The Daily Observer London Desk: Reporter- Victoria Smith
Nearly one in three people are spending savings or pensions sooner than planned to keep up with household bills, new research suggests.
More than half of adults of all ages say the rising cost of living is their most pressing financial worry, followed by running out of money and not saving enough for old age.
Two out of five said money is the issue most affecting their mental health, and one in three experienced a negative shock to their finances over the past three years, according to an annual pension survey by Interactive Investor.
More than half of adults say the rising cost of living is their most pressing financial worry
The research, which saw 9,000 people questioned about their finances, was published after official data showing the inflation rate remained at 6.7 per cent for the second month in a row.
The most common events threatening people’s finances are their own or a family member’s illness, followed by redundancy and caring responsibilities.
Interactive Investor found 58 per cent of adults aged under 66 have had to stop saving or save less, and nearly one in four would like to save more into a pension but cannot afford the extra contributions.
‘The cost-of-living crisis is undermining retirement futures. It is strangling retirement savings,’ says Alice Guy, head of pensions and savings at II.

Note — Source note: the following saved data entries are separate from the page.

-- ==== Sys2Proof/Tests/Slice0.lean ====
section
/-! SUPPORT. Tests of the model: ill-formed commands that the check of WellFormed refuses, values of the manual's tables and worked
examples, frames written out byte by byte, and for each statement with hypotheses a state and operands that meet them. -/

namespace Sys2Proof.Tests

-- One theorem after another: each is evaluated by the kernel on a thread of its own otherwise.
set_option Elab.async false

open Sys2Proof Sys2Proof.Machine

/-! ## A small junction -/

/-- The intergreens of the small junction. -/
def igOf (e b : Nat) : Option Nat :=
  if e = 0 ∧ b = 1 then some 50 else if e = 1 ∧ b = 0 then some 60
  else if e = 0 ∧ b = 2 then some 30 else if e = 2 ∧ b = 0 then some 100 else none

/-- Groups 1 and 2 are VEHICLE, 3 PEDESTRIAN, 4 TRAM, 5 ARROW; group 1 conflicts with 2 and with 3. -/
def tables1 : Tables where
  groups := Vector.ofFn fun g =>
    match g.val with
    | 0 => { present := true, kind := .vehicle, close := 30, opent := 20 }
    | 1 => { present := true, kind := .vehicle, close := 30, opent := 20 }
    | 2 => { present := true, kind := .pedestrian, close := 70, opent := 0 }
    | 3 => { present := true, kind := .tram, close := 20, opent := 10 }
    | 4 => { present := true, kind := .arrow, close := 0, opent := 0 }
    | _ => { present := false, kind := .vehicle, close := 0, opent := 0 }
  conflicts := Vector.ofFn fun g => match g.val with | 0 => 6 | 1 => 1 | 2 => 1 | _ => 0
  ig := Vector.ofFn fun k => Vector.ofFn fun r => Vector.ofFn fun b => igOf (6 * k.val + r.val) b.val
  monitor := { fatal := 7, mtol := 5, startFlash := 30, startClear := 50, autostart := false }

/-- A detector that is not used. -/
def unusedDet : DetSettings where
  kind := .unused
  groups := 0
  approach := 0
  faultMode := .quiet
  stuckOn := 0
  stuckOff := 0
  ringLength := 2
  edgeReporting := false

/-- Stage 1 holds groups 1 and 4, stage 2 groups 2 and 3, stage 3 group 5; detector 1 is a DEMAND_EXTEND loop of group 2,
detector 2 a BUTTON of group 3, detectors 3 and 4 the loops of approach 1. -/
def plan1 : Plan where
  stages := Vector.ofFn fun k => match k.val with | 0 => 9 | 1 => 6 | 2 => 16 | _ => 0
  sequence :=
    { entries := [{ stage := 0, always := true }, { stage := 1, always := true }, { stage := 2, always := false }]
      mode := .cyclic, startStage := 0, resumeMin := 30 }
  timesA := Vector.ofFn fun _ => { ming := 60, maxg := 300, gap := 30, maxwait := 600, recallOn := false }
  timesB := Vector.ofFn fun _ => { ming := 0, maxg := 300, gap := 30, maxwait := 0, recallOn := false }
  detsA := Vector.ofFn fun d =>
    match d.val with
    | 0 => { unusedDet with kind := .demandExtend, groups := 2, stuckOn := 600, stuckOff := 3000 }
    | 1 => { unusedDet with kind := .button, groups := 4 }
    | 2 => { unusedDet with kind := .tramIn }
    | 3 => { unusedDet with kind := .tramOut }
    | _ => unusedDet
  detsB := Vector.ofFn fun _ => unusedDet
  priority := Vector.ofFn fun a =>
    { present := a.val = 0, tramGroup := 3, priorityStage := 0, run := 200, ext := 100, tmax := 1000, recovery := 150
      checkinGuard := 30 }

/-- A group open past its min green. -/
def openRec : GroupRec where
  state := .opened
  openElapsed := 60
  effMing := 60
  effMaxg := 300
  minDone := true
  gapTimer := 10

/-- The junction in NORMAL with stage 1 RUNNING: groups 1 and 4 OPEN. -/
def street : State :=
  { State.reset with
    sge := { Sge.reset with
      lampLine := []
      recs := Vector.ofFn fun g =>
        match g.val with
        | 0 => openRec
        | 3 => openRec
        | 1 => { state := .closed }
        | 2 => { state := .closed }
        | 4 => { state := .closed }
        | _ => {} }
    seq := { activeSlot := some 1, current := some 0, groups := 9, status := some .running }
    cmon := { compareTimer := 50 }
    jmc := { mode := .normal, darkCause := none, safeRequest := true }
    pts := { tables := some tables1, activeCopy := some plan1 } }

/-- The street with one group's record replaced. -/
def withGrp (g : GroupId) (r : GroupRec) : State := street.onGrp g fun _ => r

/-- The street in another mode. -/
def inMode (m : Mode) : State := { street with jmc := { street.jmc with mode := m } }

/-- The street in FLASH, every present group flashing. -/
def flashing : State :=
  { street with
    sge := { street.sge with recs := Vector.ofFn fun g => { state := if g.val < 5 then .flash else .dark } }
    seq := { activeSlot := some 1 }
    jmc := { mode := .flash, darkCause := none, safeRequest := true } }

/-- A trial slot that holds the plan. -/
def trial1 : Trial where
  stages := some plan1.stages
  sequence := some plan1.sequence
  timesA := some plan1.timesA
  timesB := some plan1.timesB
  detsA := some plan1.detsA
  detsB := some plan1.detsB
  priority := some plan1.priority

/-- A draft that holds the tables. -/
def draft1 : Draft where
  groups := some tables1.groups
  conflicts := some tables1.conflicts
  ig := Vector.ofFn fun k => some tables1.ig[k]
  monitor := some tables1.monitor

/-- The street with the trial slot complete. -/
def trialStreet : State := street.onPts fun p => { p with trial := trial1 }

/-- FLASH with the draft complete. -/
def draftFlash : State := flashing.onPts fun p => { p with draft := draft1 }

/-! ## Ill-formed commands -/

/-- The settings of an approach as a request gives them. -/
def rawApp : RawApproach where
  present := true
  tramGroup := 4
  priorityStage := 1
  run := 200
  ext := 100
  tmax := 1000
  recovery := 150
  checkinGuard := 30

/-- The settings of a detector as a request gives them. -/
def rawDet : RawDetector where
  kind := .demand
  groups := 1
  approach := 0
  faultMode := .quiet
  stuckOn := 0
  stuckOff := 0
  ringLength := 2
  edgeReporting := false

/-- The timings of a group as a request gives them. -/
def rawTimes : GroupTimes := { ming := 60, maxg := 300, gap := 30, maxwait := 0, recallOn := false }

/-- A SEQUENCE section as a request gives it. -/
def rawSeq : RawSequence :=
  { count := 1, entries := List.replicate 16 { stage := 1, always := true }, mode := .cyclic, startStage := 1
    resumeMin := 0 }

theorem test_wf_bytes :
    (Instr.groups 0 256).wellFormed = false ∧ (Instr.detector 0 256).wellFormed = false
    ∧ (Instr.faults 0 256).wellFormed = false ∧ (Instr.planRead 0 256 .stages).wellFormed = false
    ∧ (Instr.modeRequest 0 256).wellFormed = false ∧ (Instr.planSelect 0 256).wellFormed = false
    ∧ (Instr.demandPlace 0 256).wellFormed = false ∧ (Instr.detectorMask 0 256 true).wellFormed = false
    ∧ (Instr.tramOut 0 256).wellFormed = false ∧ (Instr.callCancel 0 256).wellFormed = false
    ∧ (Instr.linkSet 0 256).wellFormed = false ∧ (Instr.planStore 0 256).wellFormed = false
    ∧ (Instr.protectSet 0 256).wellFormed = false ∧ (Instr.startPlanSet 0 256).wellFormed = false := by decide
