-- ==== Sys2Proof/Machine/State.lean ====
section
/-! DEFINITION. The state: the two records of the block (R20), the instance they belong to (R6), the environment around
them (R122, R126), and the model's own interface fields. Plain data. -/

namespace Sys2Proof.Machine

/-- The cells of `bytes`, as (index, byte) pairs with strictly rising indices. Every cell of the array holds a byte and is
listed (R20, R40); an unlisted index is no cell and reads as nothing. Log 2. -/
abbrev Memory := List Host.Cell

/-- The canonical form of the memory. -/
abbrev Memory.wf (m : Memory) : Prop := m.Pairwise (fun a b => a.1 < b.1)

/-- The cells of an array that reset leaves unspecified (R27, R170): every cell holds any byte, here a free one, drawn from
the `draw`-th on. Log 2. -/
def Memory.unspecified (capacity draw : Nat) : Memory :=
  (List.range capacity).map (fun i => (i, Config.freeByte (draw + i)))

/-- The payload queue: R20's `bytes`, `length`, `readOffset`. -/
structure Queue where
  bytes      : Memory
  length     : Nat
  readOffset : Nat
  deriving DecidableEq, Repr

/-- The frame sequencer: R20's `currentByte`, `bitOffset`. -/
structure Sequencer where
  currentByte : Byte
  bitOffset   : Nat
  deriving DecidableEq, Repr

/-- The scheduler's record of the producer's task (R126). Environment. -/
structure Task where
  active           : Bool
  lastRunTimestamp : Nat
  period           : Nat
  deriving DecidableEq, Repr

/-- The environment's state: the driver's line (R122; `none` is a level not known) and the producer's task (R126). -/
structure Environment where
  line : Option Bool
  task : Task
  deriving DecidableEq, Repr

/-- The work of the producer's task when it runs (R129): the `SETPAYLOAD` it issues, and the period it re-schedules itself
with after each answer; `none` where it does not re-schedule itself (R130). Log 17. -/
structure Work where
  n         : Nat
  src       : List Byte
  afterOk   : Option Nat
  afterBusy : Option Nat
  deriving DecidableEq, Repr

/-- What the outside world presents in one step. -/
inductive Input where
  /-- A request of the block (R62). -/
  | request (r : Request)
  /-- A call of the scheduler's `schedule(period)` (R127). Environment. -/
  | schedule (period : Nat)
  /-- A call of the scheduler's `execute()` at the time `now` (R128), the task's work being `work`. Environment. -/
  | execute (now : Nat) (work : Work)
  deriving DecidableEq, Repr

/-- Why the machine stops with a fault. It is the model's own, in states no run reaches (R43), and safe. -/
inductive Fault where
  /-- A read at an index that is no cell of the array: one of `CAPACITY` or more (R31), or one the memory does not list.
  Raised by the read of `GETBYTE` and of `GETSIGNAL` at slot 0. Safe: R43 says no run reaches it. Log 3. -/
  | noSuchCell (index : Nat)
  deriving DecidableEq, Repr

/-- Why the machine gives a request no meaning. All are safe: the model stops where an implementation might go on. -/
inductive Refusal where
  /-- The instruction has no meaning yet. Raised by no arm of `exec`: every row of the opcode table has its meaning. -/
  | notModelled (mnemonic : String)
  /-- A request vector with two or more of `set`, `get`, `tick` and without `rst` (R68, R140). Raised by the step. -/
  | overlappingRequest (req : BitVec 4)
  /-- A `SETPAYLOAD` whose `src` has fewer than `min(n, CAPACITY)` elements (R65, R140). Raised by `SETPAYLOAD`. -/
  | sourceTooShort
  /-- A `SETPAYLOAD` whose `n` is no `LENW`-bit number: the port cannot carry it (R62). Raised by `SETPAYLOAD`. Log 12. -/
  | lengthTooWide
  deriving DecidableEq, Repr

/-- The whole state. `queue` and `seq` are the block (R20); `cfg` is its instance (R6); `env` is the environment; `resp`,
`draws` and `inputs` are the model's own: the outputs of the step just taken (R63), the number of free values drawn, and
what the outside world will present, oldest first. -/
structure State where
  cfg    : Config
  queue  : Queue
  seq    : Sequencer
  env    : Environment
  resp   : Response
  draws  : Nat
  inputs : List Input
  deriving DecidableEq, Repr

/-- The outcome of a step of this machine. -/
abbrev Outcome := Host.Outcome State Fault Refusal

/-- Power-on of an instance (R27, R171, R174): `length`, `readOffset` and `bitOffset` are 0; every cell and `currentByte`
are unspecified, each the next free byte (log 2, log 4); the environment starts as R122 and R126 say. -/
def State.resetWith (c : Config) : State where
  cfg    := c
  queue  := { bytes := Memory.unspecified c.capacity 0, length := 0, readOffset := 0 }
  seq    := { currentByte := Config.freeByte c.capacity, bitOffset := 0 }
  env    := { line := c.lineIdle, task := { active := false, lastRunTimestamp := 0, period := 0 } }
  resp   := .none
  draws  := c.capacity + 1
  inputs := []

/-- The machine right after reset, in the default instance (R6). -/
def State.reset : State := State.resetWith Config.default

end Sys2Proof.Machine
end

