-- ==== Sys2Proof/Safety.lean ====
section
/-! DEFINITION. What a safe run is: the invariant that every step keeps, and the states that are alike up to what no rule
reads. -/

namespace Sys2Proof

/-- Two outcomes of an operation agree on the block's outputs as far as they carry a meaning: the status, and the value
output with OK (R63). -/
def Response.agree : Response → Response → Prop
  | .none, .none => True
  | .write a, .write b => a = b
  | .byte a x, .byte b y => a = b ∧ (a = .ok → x = y)
  | .signal a x, .signal b y => a = b ∧ (a = .ok → x = y)
  | _, _ => False

/-- The same, answer by answer, for two runs. -/
def Response.agreeAll : List Response → List Response → Prop
  | [], [] => True
  | a :: as, b :: bs => Response.agree a b ∧ Response.agreeAll as bs
  | _, _ => False

end Sys2Proof

namespace Sys2Proof.Machine

/-- The invariant of a reachable queue: R24's `readOffset ≤ length ≤ CAPACITY`; the memory is in its canonical form and
lists every cell of the array, and no other (R20, R40). -/
structure Queue.Inv (c : Config) (q : Queue) : Prop where
  read_le    : q.readOffset ≤ q.length
  length_le  : q.length ≤ c.capacity
  bytes_wf   : Memory.wf q.bytes
  bytes_lt   : ∀ cell ∈ q.bytes, cell.1 < c.capacity
  cells      : ∀ i, i < c.capacity → (Memory.read q.bytes i).isSome

/-- The invariant of a reachable state: the instance is one of R6, the queue's invariant holds, and the cursor is below
FRAME_SLOTS (R26). -/
structure State.Inv (s : State) : Prop where
  cfg_valid : s.cfg.Valid
  queue_inv : s.queue.Inv s.cfg
  cursor_lt : s.seq.bitOffset < s.cfg.frameSlots

/-- The unread bytes of a queue, oldest first, as the cells list them. -/
def Queue.Holds (q : Queue) (msg : List Byte) : Prop :=
  msg.length = q.length - q.readOffset ∧ q.readOffset ≤ q.length ∧
    ∀ j (h : j < msg.length), Memory.read q.bytes (q.readOffset + j) = some msg[j]

/-- The block's own state (R20) is the same. -/
def State.SameBlock (s t : State) : Prop := t.queue = s.queue ∧ t.seq = s.seq

/-- What no operation of the block touches is the same: the instance (R6), the environment (R33) and the waiting inputs. -/
def State.SameOutside (s t : State) : Prop := t.cfg = s.cfg ∧ t.env = s.env ∧ t.inputs = s.inputs

/-- Two states alike in everything a rule reads (R172): the same instance, cursors and length; the same bytes in the cells
of the message; the same `currentByte` while a frame is under way. They may differ in `currentByte` at slot 0, in the cells
at and beyond `length`, and in the free values drawn so far. -/
structure State.Alike (s t : State) : Prop where
  cfg        : s.cfg = t.cfg
  length     : s.queue.length = t.queue.length
  readOffset : s.queue.readOffset = t.queue.readOffset
  bitOffset  : s.seq.bitOffset = t.seq.bitOffset
  bytes      : ∀ i, i < s.queue.length → Memory.read s.queue.bytes i = Memory.read t.queue.bytes i
  current    : s.seq.bitOffset ≠ 0 → s.seq.currentByte = t.seq.currentByte

end Sys2Proof.Machine
end

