-- ==== Sys2Proof/Laws/PerInstr.lean ====
section
/-! SUPPORT. One fact about every operation as syntax, made per constructor. -/

namespace Sys2Proof.Laws.SelectedAlone

/-- The operation's own request vector selects it, and selects no operation of another row of the opcode map (R67). -/
def Statement (i : Instr) : Prop :=
  i.selectedBy i.opMatch = true ∧
    ∀ j : Instr, j.selectedBy i.opMatch = true → j.opMatch = i.opMatch

theorem reset : Statement .reset :=
  ⟨by decide, fun j h => by cases j <;> revert h <;> simp [Instr.selectedBy, Instr.opMask, Instr.opMatch]⟩

theorem setpayload (n : Nat) (src : List Byte) : Statement (.setpayload n src) :=
  ⟨by simp [Instr.selectedBy, Instr.opMask, Instr.opMatch],
   fun j h => by cases j <;> revert h <;> simp [Instr.selectedBy, Instr.opMask, Instr.opMatch]⟩

theorem getbyte : Statement .getbyte :=
  ⟨by decide, fun j h => by cases j <;> revert h <;> simp [Instr.selectedBy, Instr.opMask, Instr.opMatch]⟩

theorem getsignal : Statement .getsignal :=
  ⟨by decide, fun j h => by cases j <;> revert h <;> simp [Instr.selectedBy, Instr.opMask, Instr.opMatch]⟩

end Sys2Proof.Laws.SelectedAlone
end

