/-- Settles O11: the FINISHED reads leave the queue drained (`trace_getbyte_drained`), so the message is admitted, and its
first byte is unread. -/
theorem finishedIsNotSticky : Obligations.FinishedIsNotSticky := by
  intro k n src s hwf hdrained hpos
  have hd : s.queue.readOffset = s.queue.length := (Queue.drained_iff _).1 hdrained
  obtain ⟨ds, u, hreads, hstatus, hblock, hcfg⟩ := trace_getbyte_drained k hd
  have hu : u.queue.readOffset = u.queue.length := by rw [hblock.1, hd]
  rw [← hcfg] at hwf hpos
  obtain ⟨t, hwrite, hresp, hholds, hcap, -⟩ := exec_setpayload_holds hwf hu
  obtain ⟨rest, hmsg⟩ := storedMessage_eq_head_cons hwf hpos
  rw [hmsg] at hholds
  obtain ⟨v, hread, hbyte⟩ : ∃ v, exec .getbyte t = .next v ∧ v.resp = .byte .ok (src.headD 0) :=
    ⟨_, hholds.exec_getbyte hcap, rfl⟩
  refine ⟨ds, u, v, hreads, hstatus, hblock, ?_⟩
  rw [trace_cons_next hwrite, trace_cons_next hread, hresp, hbyte]
  rfl

theorem State.SameOutside.trans {s t u : State} (hst : s.SameOutside t) (htu : t.SameOutside u) : s.SameOutside u := by
  obtain ⟨hcfg, henv, hinputs⟩ := hst
  obtain ⟨hcfg', henv', hinputs'⟩ := htu
  exact ⟨hcfg'.trans hcfg, henv'.trans henv, hinputs'.trans hinputs⟩

/-- Settles O25: the message is admitted (`exec_setpayload_holds`), and `DRAIN` recovers it (`Queue.Holds.trace_drain`). -/
theorem payloadRoundTrip : Obligations.PayloadRoundTrip := by
  intro n src s hwf hdrained
  obtain ⟨t, hwrite, hresp, hholds, hcap, hseq, houtside⟩ :=
    exec_setpayload_holds hwf ((Queue.drained_iff _).1 hdrained)
  obtain ⟨d, u, hdrain, hempty, hseq', houtside'⟩ := hholds.trace_drain hcap
  refine ⟨d, u, ?_, hempty, hseq'.trans hseq, houtside.trans houtside'⟩
  rw [storedMessage_length hwf] at hdrain
  rw [trace_cons_next hwrite, hdrain, hresp]
  rfl

/-- Settles O26: the queue holds the first message when the second write comes, so it is drained exactly when that message
is empty; BUSY leaves it as it is, to be drained. -/
theorem secondWriteIsBusy : Obligations.SecondWriteIsBusy := by
  intro n m src src' s hwf hwf' hdrained
  obtain ⟨t, hwrite, hresp, hholds, hcap, -, hcfg, -⟩ :=
    exec_setpayload_holds hwf ((Queue.drained_iff _).1 hdrained)
  have ht : t.queue.readOffset = t.queue.length ↔ min n s.cfg.capacity = 0 := by
    rw [hholds.readOffset_eq_length_iff, storedMessage_length hwf]
  rw [← hcfg] at hwf'
  refine ⟨fun hpos => ?_, fun hzero => ?_⟩
  · -- the first stored a byte: the second is BUSY
    have hbusy := exec_setpayload_busy hwf' (fun hd => Nat.ne_of_gt hpos (ht.1 hd))
    obtain ⟨d, u, hdrain, -⟩ := Queue.Holds.trace_drain (s := t.answer (.write .busy)) hholds hcap
    rw [storedMessage_length hwf] at hdrain
    refine ⟨d, u, ?_⟩
    rw [trace_cons_next hwrite, trace_cons_next hbusy, hdrain, hresp]
    rfl
  · -- the first stored none: the second is admitted
    obtain ⟨u, hwrite', hresp', -⟩ := exec_setpayload_holds hwf' (ht.2 hzero)
    refine ⟨u, ?_⟩
    rw [trace_cons_next hwrite, trace_cons_next hwrite', hresp, hresp']
    rfl

/-- Settles O27, one bullet for each thing an operation can do. -/
theorem queueBoundsPreserved : Obligations.QueueBoundsPreserved := by
  intro i s t hread hlength h
  rcases exec_next_cases h with ⟨-, rfl⟩ | ⟨n, src, -, -, ⟨-, rfl⟩ | ⟨-, rfl⟩⟩ | ⟨-, -, rfl⟩ | ⟨b, -, hd, -, -, rfl⟩ |
    ⟨-, -, -, rfl⟩ | ⟨b, -, -, hd, -, -, rfl⟩ | ⟨-, -, rfl⟩
  · -- `RESET`
    exact ⟨Nat.le_refl 0, Nat.zero_le _⟩
  · -- `SETPAYLOAD` answers OK
    exact ⟨Nat.zero_le _, storedMessage_length_le _ _ _⟩
  · -- `SETPAYLOAD` answers BUSY
    exact ⟨hread, hlength⟩
  · -- `GETBYTE` answers FINISHED
    exact ⟨hread, hlength⟩
  · -- `GETBYTE` answers OK: undrained, so `readOffset` was below `length`
    exact ⟨Nat.lt_of_le_of_ne hread hd, hlength⟩
  · -- `GETSIGNAL` answers FINISHED
    exact ⟨hread, hlength⟩
  · -- `GETSIGNAL` pulls a byte at slot 0
    exact ⟨Nat.lt_of_le_of_ne hread hd, hlength⟩
  · -- `GETSIGNAL` at a later slot
    exact ⟨hread, hlength⟩

end Sys2Proof.Machine

/-! Proofs about the framer's operation (spec/41_framer_ops.md): the frame of a byte, one tick at each slot, ticks on a
drained queue, the frame under way, and the transmission of a message. -/

namespace Sys2Proof.Machine

/-! ### Traces -/

theorem signals_cons (r : Response) (rs : List Response) : signals (r :: rs) = signals [r] ++ signals rs :=
  signals_append [r] rs
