-- ==== Sys2Proof/Machine/PowerOn.lean ====
section
/-! DEFINITION. The values of the power-on state that are not plain zeros (70 R400, Table 15): the fontset, the default
parameters, the reset vector, and the byte each address of memory holds at reset. -/

namespace Sys2Proof.Machine

/-- The default FONTSET, Table 6 of spec/10_state.md: glyphs 0 to F, five rows each (10 R45; UNVERIFIED, log entry 7). -/
def standardFont : Fontset :=
  ⟨#[0xF0, 0x90, 0x90, 0x90, 0xF0,
     0x20, 0x60, 0x20, 0x20, 0x70,
     0xF0, 0x10, 0xF0, 0x80, 0xF0,
     0xF0, 0x10, 0xF0, 0x10, 0xF0,
     0x90, 0x90, 0xF0, 0x10, 0x10,
     0xF0, 0x80, 0xF0, 0x10, 0xF0,
     0xF0, 0x80, 0xF0, 0x90, 0xF0,
     0xF0, 0x10, 0x20, 0x40, 0x40,
     0xF0, 0x90, 0xF0, 0x90, 0xF0,
     0xF0, 0x90, 0xF0, 0x10, 0xF0,
     0xF0, 0x90, 0xF0, 0x90, 0x90,
     0xE0, 0x90, 0xE0, 0x90, 0xE0,
     0xF0, 0x80, 0x80, 0x80, 0xF0,
     0xE0, 0x90, 0x90, 0x90, 0xE0,
     0xF0, 0x80, 0xF0, 0x80, 0xF0,
     0xF0, 0x80, 0xF0, 0x80, 0x80], by decide⟩

/-- The default configuration of 00 Table 2 (00 R8; UNVERIFIED, log entries 7 and 11). -/
def defaultConfig : Config :=
  { memOob := .fault, vfDest := .flagLast, fontset := standardFont }

/-- The reset value of `pc` (10 R35, 70 R402). -/
def resetVector : Word := 0x200

/-- The byte at an address at power-on and after reset: the fontset at 0..79, 0 elsewhere (10 R45, R47; 70 R400). This is
also what an address reads as that a memory does not list (log entry 5). -/
def powerOnByte (font : Fontset) (a : Nat) : Byte :=
  if h : a < fontSize then font[a] else 0

end Sys2Proof.Machine
end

‘It is forcing people to postpone their retirement dreams. And it is causing many savers – whether retired or not – to look anxiously at their pensions and savings, worrying if they will be enough. Most of us are being affected in some way.’
But Guy points to a couple of positive findings, saying: ‘In general, older people appear to have been less affected by the cost-of-living crisis than younger generations.
‘Most have paid off their mortgages, many have built decent retirement savings pots, and they all enjoy the benefit of the triple lock on the state pension element of their retirement income.’